From: Lucas via Bugspray Bot <bugbot@kernel.org>
To: jlayton@kernel.org, trondmy@kernel.org, anna@kernel.org,
cel@kernel.org, linux-nfs@vger.kernel.org
Subject: NFS Server Issues with RDMA in Kernel 6.13.6
Date: Thu, 13 Mar 2025 18:35:08 +0000 [thread overview]
Message-ID: <20250313-b219865c0-2a34cbc6e249@bugzilla.kernel.org> (raw)
Lucas added an attachment on Kernel.org Bugzilla:
Created attachment 307819
NFS over RDMA - Watchdog detected hard LOCKUP on cpu
Hi
I am experiencing stability and performance issues when using NFS (kernel 6.13.6) over rdma protocol.

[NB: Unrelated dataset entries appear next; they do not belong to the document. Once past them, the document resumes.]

-- ==== Sys2Proof/Machine/Sst.lean ====
section
/-! DEFINITION. The transformer: modulation and balancing limits, ride-through, protection, cell states, carrier plans, the
energise and de-energise ladder, restarts (R323 to R382). -/

namespace Sys2Proof.Machine

open Sys2Proof

/-! ### Cells -/

/-- The transformer is part of the running structure. -/
def State.sstUsed (s : State) : Bool := hasSst s.variant && s.fld Reg.SST_CFG Fld.SST_CFG_N_PHASE != 0

/-- The cells the image lists: 32 × phase + position. -/
def State.cells (s : State) : List Nat :=
  if s.sstUsed then (List.range 96).filter fun c => decide (c % 32 < s.fld Reg.SST_CFG Fld.SST_CFG_N_PHASE) else []

/-- The listed cells of a phase. -/
def State.cellsOf (s : State) (p : Nat) : List Nat := s.cells.filter fun c => c / 32 == p

/-- A cell. -/
def State.cell (s : State) (c : Nat) : Cell := SMap.get (fun _ => Cell.reset) s.sst.cells c

/-- The state with a cell set. -/
def State.setCell (s : State) (c : Nat) (v : Cell) : State :=
  { s with sst := { s.sst with cells := SMap.put (fun _ => Cell.reset) s.sst.cells c v } }

/-- SST_CELL_STAT_c.STATE (R370). -/
def State.cellState (s : State) (c : Nat) : Nat := s.fld (Reg.SST_CELL_STAT c) Fld.SST_CELL_STAT_STATE

/-- The state with a cell's state set. -/
def State.setCellState (s : State) (c v : Nat) : State := s.setF (Reg.SST_CELL_STAT c) Fld.SST_CELL_STAT_STATE v

/-- A bit of the last cell status word (R367). -/
def State.cellBit (s : State) (c i : Nat) : Bool := (s.fld (Reg.SST_CELL_STAT c) Fld.SST_CELL_STAT_STATUS).testBit i

/-- The endpoint of a cell. -/
def State.cellEp (s : State) (c : Nat) : Nat := s.fld (Reg.SST_CELL_EP c) Fld.SST_CELL_EP_EP

/-- The Guard die shows the cell's endpoint in RUN. -/
def State.cellRuns (s : State) (c : Nat) : Bool :=
  s.fld (Reg.RING_EP_STAT (s.cellEp c)) Fld.RING_EP_STAT_STATE == 5

/-- The cells of a phase in one of some states. -/
def State.cellsIn (s : State) (p : Nat) (sts : List Nat) : List Nat := (s.cellsOf p).filter fun c => sts.contains (s.cellState c)

/-- The cells of a phase in READY or ACTIVE. -/
def State.standing (s : State) (p : Nat) : Nat := (s.cellsIn p [1, 2]).length

/-- Every phase holds N_MIN cells in READY or ACTIVE. -/
def State.phasesStand (s : State) : Bool :=
  [0, 1, 2].all fun p => decide (s.fld Reg.SST_CFG Fld.SST_CFG_N_MIN ≤ s.standing p)

/-- The cells that hold a slot. -/
def State.activeCells (s : State) : List Nat := s.cells.filter fun c => s.cellState c == 2
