/-! ### Safety reactions (R517) -/

/-- What left ENABLED or entered FAULT since an earlier state: each makes one SAFE_REACTION and meets the SAFE watch; each channel
counts its own. -/
def State.reactions (s before : State) : State :=
  let left := fun x a => before.axState x a == 1 && s.axState x a != 1 && before.chState x != 0
  let count := fun (st : State) (x : Side) => st.bump (sideAddr x Reg.SAFE_CNT) Fld.SAFE_CNT_REACTIONS
  let s1 := s.axisList.foldl (fun st a =>
    let xs := [Side.a, Side.b].filter fun x => left x a
    match xs with
    | [] => st
    | x :: _ => xs.foldl count ((st.post Ev.SAFE_REACTION a (s.axCause x a)).watchSafe)) s
  [Side.a, Side.b].foldl (fun st x =>
    if before.chState x ≠ 4 ∧ s.chState x = 4 then
      let cause := if s.axCause x 0 = 0xC then 0xC else 0xB
      (count (st.bump (sideAddr x Reg.SAFE_CNT) Fld.SAFE_CNT_CROSS) x).post Ev.SAFE_REACTION 0xFFF cause x.code |>.watchSafe
    else st) s1

/-- An outlet is held or its session ended (R504, R505, R517): reason SAFETY. -/
def State.outletReaction (s : State) (n : Nat) : State :=
  let s1 := (s.post Ev.SAFE_REACTION (0x100 + n) 0).watchSafe
  let s2 := s1.channels.foldl (fun st x => st.bump (sideAddr x Reg.SAFE_CNT) Fld.SAFE_CNT_REACTIONS) s1
  s2.endCause n 14

/-! ### Safety connections (R507 to R511) -/

/-- A connection as a channel sees it. -/
def State.conn (s : State) (x : Side) (k : Nat) : Conn3 := SMap.get (fun _ => Conn3.reset) s.safe.conns (x.code * 16 + k)

/-- The state with a connection of a channel set. -/
def State.setConn (s : State) (x : Side) (k : Nat) (v : Conn3) : State :=
  { s with safe := { s.safe with conns := SMap.put (fun _ => Conn3.reset) s.safe.conns (x.code * 16 + k) v } }

/-- The parameter block uses connection k. -/
def State.connUsed (s : State) (k : Nat) : Bool := s.parN (Par.connId k) != 0

/-- Connection k is an RX connection. -/
def State.connRx (s : State) (k : Nat) : Bool := s.connUsed k && s.parN (Par.connDir k) == 1

/-- SAFE_CONN_STAT_k.STATE in a channel: 0 unused, 1 WAIT, 2 OK, 3 LOST. -/
def State.connState (s : State) (x : Side) (k : Nat) : Nat := s.fld (sideAddr x (Reg.SAFE_CONN_STAT k)) Fld.SAFE_CONN_STAT_STATE

/-- A connection's state in a channel set, with its bit of CONN_LOST. -/
def State.setConnState (s : State) (x : Side) (k v : Nat) : State :=
  let s1 := s.setF (sideAddr x (Reg.SAFE_CONN_STAT k)) Fld.SAFE_CONN_STAT_STATE v
  s1.setF (sideAddr x Reg.SAFE_STAT) Fld.SAFE_STAT_CONN_LOST
    (withBit (s1.fld (sideAddr x Reg.SAFE_STAT) Fld.SAFE_STAT_CONN_LOST) k (v == 3))

/-- A channel's connections as it starts: WAIT, with nothing received. -/
def State.connStart (s : State) (x : Side) : State :=
  ((List.range 16).filter fun k => s.connUsed k).foldl (fun st k =>
    let s1 := (st.setConnState x k 1).setF (sideAddr x (Reg.SAFE_CONN_STAT k)) Fld.SAFE_CONN_STAT_DIR (s.parN (Par.connDir k))
    s1.setConn x k { Conn3.reset with last := s1.tm.mono, txAt := (s1.conn x k).txAt, sent := (s1.conn x k).sent }) s

/-- ZONE in force on an axis (R500). -/
def State.zone (s : State) (x : Side) (a : Nat) : Bool :=
  let z := s.parN (Par.zoneConn a)
  if z = 0 then false
  else if s.connState x (z - 1) = 3 ∨ s.connState x (z - 1) = 1 then true
  else (s.conn x (z - 1)).zone

/-! ### Channels (R487, R490) -/

/-- A channel stops (R487, R494): its STO and brake pads keep their level, and the hold starts. -/
def State.chanStop (s : State) (x : Side) : State :=
  if s.chState x = 0 then s
  else
    let s1 := s.setCh x 0
    s1.axisList.foldl (fun st a =>
      let v := st.axis x a
      st.setAxis x a { v with holdAt := if v.sto || v.brk then some st.tm.mono else none }) s1

/-- A channel follows its side: it stops when the side no longer runs. -/
def State.chanFollow (s : State) (x : Side) : State := if s.sideRunning x then s else s.chanStop x

/-- The binary number that a Gray code of up to 32 bits stands for. -/
def grayDecode (g : Nat) : Nat := [1, 2, 4, 8, 16].foldl (fun v k => v ^^^ (v >>> k)) g

/-- The position of encoder ENC_e in 0.01 mm or 0.01 mrad (R496): its count, or its SSI frame's word, times SCALE. -/
def State.encPos (s : State) (e : Nat) (raw : Int) : Int :=
  let w := (raw % 2 ^ s.parN (Par.encBits e)).toNat
  let n : Int := if s.parN (Par.encKind e) = 0 then raw else if s.parN (Par.encGray e) = 1 then grayDecode w else w
  n * s.parN (Par.encScale e) / 65536

/-- What a channel reads of axis a in a safety cycle, the encoders as positions. -/
def State.axisRead (s : State) (a : Nat) (axes : List AxisIn) : AxisIn :=
  let i := axes.getD a AxisIn.reset
  { i with p0 := s.encPos (2 * a) i.p0, p1 := s.encPos (2 * a + 1) i.p1 }

/-- A channel starts (R490, R496, R499): every axis in TORQUE_OFF with cause START; an INCR encoder paired with an SSI encoder takes
the SSI position. -/
def State.chanStart (s : State) (x : Side) (axes : List AxisIn) : State :=
  let s1 := ((s.setCh x 1).setChan x { Chan.reset with startAt := s.tm.mono }).connStart x
  s1.axisList.foldl (fun st a =>
    let i := st.axisRead a axes
    let k0 := st.parN (Par.encKind (2 * a))
    let k1 := st.parN (Par.encKind (2 * a + 1))
    let o0 := if k0 = 0 ∧ k1 = 1 then i.p1 - i.p0 else 0
    let o1 := if k1 = 0 ∧ k0 = 1 then i.p0 - i.p1 else 0
    (((st.wr (sideAddr x (Reg.SAFE_AX_STAT a)) 0x01000000).wr (sideAddr x (Reg.SAFE_AX_SPD a)) 0).setAxis x a
      { Axis.reset with ofs0 := o0, ofs1 := o1 }).showAxis a) s1

/-- SAFE_CHECK_RUN of a channel. -/
def State.checkRun (s : State) (x : Side) : Word := s.rd (sideAddr x Reg.SAFE_CHECK_RUN)

/-- The cross record of a channel in the running safety cycle (R489, R509). -/
def State.crossOf (s : State) (x : Side) : CrossRec :=
  { cycle := s.safe.nextMs, estA := s.safe.estA, estB := s.safe.estB, fb := s.fld Reg.SAFE_FB_STAT Fld.SAFE_FB_STAT_FB
    pos := s.axisList.map fun a => ((s.axis x a).hist.head?).getD (0, 0)
    data := ((List.range 16).filter fun k => s.connRx k).map fun k => (s.conn x k).data
    axes := s.axisList.map fun a => ⟨s.axState x a, s.axCause x a, (s.axis x a).sto, (s.axis x a).brk⟩
    check := s.checkRun x }

/-- A channel enters FAULT with every axis in TORQUE_OFF. -/
def State.chanFault (s : State) (x : Side) (cause : Nat) : State := (s.setCh x 4).allOff x cause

All what I need to do to trigger the issue is connect client and start read / write operations.
Fastest way to reproduce issue is by running fio job:
fio --name=test --rw=randwrite --bs=4k --filename=/mnt/nfs/test.io --size=40G --direct=1 --numjobs=18 --iodepth=24 --exitall --group_reporting --ioengine=libaio --time_based --runtime=300
Dmesg says: "watchdog: Watchdog detected hard LOCKUP on cpu "
[ 976.676922] watchdog: Watchdog detected hard LOCKUP on cpu 182
[ 976.676931] Modules linked in: xfs(E) brd(E) nft_chain_nat(E) xt_MASQUERADE(E) nf_nat(E) nf_conntrack_netlink(E) xfrm_user(E) xfrm_algo(E) br_netfilter(E) nfsd(E) auth_rpcgss(E) nfs_acl(E) lockd(E) grace(E) xt_recent(E) null_blk(E) nvme_fabrics(E) nvme(E) nvme_core(E) overlay(E) ip6t_REJECT(E) nf_reject_ipv6(E) xt_hl(E) ip6t_rt(E) ipt_REJECT(E) nf_reject_ipv4(E) xt_LOG(E) nf_log_syslog(E) xt_multiport(E) nft_limit(E) xt_limit(E) xt_addrtype(E) xt_tcpudp(E) xt_conntrack(E) nf_conntrack(E) nf_defrag_ipv6(E) nf_defrag_ipv4(E) nft_compat(E) nf_tables(E) binfmt_misc(E) nfnetlink(E) nls_iso8859_1(E) rpcrdma(E) amd_atl(E) intel_rapl_msr(E) intel_rapl_common(E) amd64_edac(E) edac_mce_amd(E) sunrpc(E) rdma_ucm(E) ib_iser(E) libiscsi(E) ipmi_ssif(E) scsi_transport_iscsi(E) rdma_cm(E) ib_umad(E) kvm_amd(E) ib_ipoib(E) iw_cm(E) kvm(E) ib_cm(E) rapl(E) bridge(E) stp(E) llc(E) joydev(E) input_leds(E) ccp(E) ee1004(E) ptdma(E) k10temp(E) acpi_ipmi(E) ipmi_si(E) ipmi_devintf(E) ipmi_msghandler(E)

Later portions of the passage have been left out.